Отпустив караул, Стессель подошел к офицерам, выстроившимся на шканцах. Витгефт представил каждого из них генералу. После этого все направились вниз в апартаменты адмирала, где должно было происходить совещание.

Звонарев, находившийся в хвосте стессельской свиты, с удивлением узнал в начальнике почетного караула Андрюшу Акинфиева и еще больше удивился, когда увидел на его плечах лейтенантокие эполеты, а на груди новенький Георгиевский крест. Когда и за что успел Андрюша получить эти награды, Звонарев не знал.

» То‑то Рива оставила его при себе, — подумал прапорщик, — лейтенант и кавалер и влюблен в нее по уши, есть за что ухватиться «.

Спускаясь вниз, он подошел к Андрюше и поспешил его поздравить.

— Когда же ты успел все это получить?

— Сегодня утром. Сам адмирал пришел ко мне в каюту и принес мне крест. Поскорей бы кончилось ваше заседание, тогда можно будет и на берег съехать, спрыснуть. Вот Рива удивится!

— Она еще не знает?

— И не подозревает.
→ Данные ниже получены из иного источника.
/-- S slot of both profiles (R55). -/
def sMap : List OpRow := [
  { opc := 0x01, rd := fun h x => (parseS x).map (.add h) },
  { opc := 0x02, rd := fun h x => (parseS x).map (.sub h) },
  { opc := 0x03, rd := fun h x => (parseS x).map (.mul h) },
  { opc := 0x04, rd := fun h x => (parseS x).map (.mulh h) },
  { opc := 0x05, rd := fun h x => (parseS x).map (.div h) },
  { opc := 0x06, rd := fun h x => (parseS x).map (.mod h) },
  { opc := 0x07, rd := fun h x => (parseS x).map (.min h) },
  { opc := 0x08, rd := fun h x => (parseS x).map (.max h) },
  { opc := 0x09, rd := fun h x => (parseS x).map (.and h) },
  { opc := 0x0A, rd := fun h x => (parseS x).map (.or h) },
  { opc := 0x0B, rd := fun h x => (parseS x).map (.xor h) },
  { opc := 0x0C, rd := fun h x => (parseS x).map (.andn h) },
  { opc := 0x0D, rd := fun h x => (parseS x).map (.shl h) },
  { opc := 0x0E, rd := fun h x => (parseS x).map (.shr h) },
  { opc := 0x0F, rd := fun h x => (parseS x).map (.sar h) },
  { opc := 0x10, rd := fun h x => (parseS x).map (.rol h) },
  { opc := 0x11, rd := fun h x => (parseSR x).map (.bfx h) },
  { opc := 0x12, rd := fun h x => (parseSR x).map (.bfi h) },
  { opc := 0x13, rd := fun h x => (parseSR x).map (.popc h) },
  { opc := 0x14, rd := fun h x => (parseSR x).map (.clz h) },
  { opc := 0x15, rd := fun h x => (parseSR x).map (.ctz h) },
  { opc := 0x16, rd := fun h x => (parseSR x).map (.brev h) },
  { opc := 0x17, rd := fun h x => (parseS x).map (.cmp h) },
  { opc := 0x18, rd := fun h x => (parseS x).map (.test h) },
  { opc := 0x19, rd := fun h x => (parseSR x).map (.sel h) },
  { opc := 0x1A, rd := fun h x => (parseS x).map (.mov h) },
  { opc := 0x1B, rd := fun h x => if fld x 38 1 == 0 then (parseSL 0 x).map (.movw h) else (parseSL 1 x).map (.movwHi h) },
  { opc := 0x1C, rd := fun h x => (parseSI x).map (.getid h) },
  { opc := 0x1D, rd := fun h x => (parseS x).map (.setmode h) },
  { opc := 0x1E, rd := fun h x => (parseSR x).map (.rdfl h) },
  { opc := 0x20, rd := fun h x => (parseSB x).map (.pbr h) },
  { opc := 0x21, rd := fun h x => (parseSX x).map (.pbrx h) },
  { opc := 0x22, rd := fun h x => (parseSX x).map (.mfb h) },
  { opc := 0x23, rd := fun h x => (parseSLP x).map (.loop h) },
  { opc := 0x24, rd := fun h x => (parseSX x).map (.call h) },
  { opc := 0x25, rd := fun h x => (parseSX x).map (.ret h) },
  { opc := 0x26, rd := fun h x => if x == 0 then some (.exit h) else none }]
А ты с кем?

— С Кондратенко.

— Адъютантом у него?

— Нет, нечто вроде инженера для поручений.

— Освободишься, заходи за мной, вместе съедем на пристань. Вечером, когда вернется Рива, ждем тебя с Борейко. Будут Сойманов, Вася Витгефт, Эллис, — приглашал Андрюша.

Звонарев поблагодарил, обещая зайти, и побежал на заседание.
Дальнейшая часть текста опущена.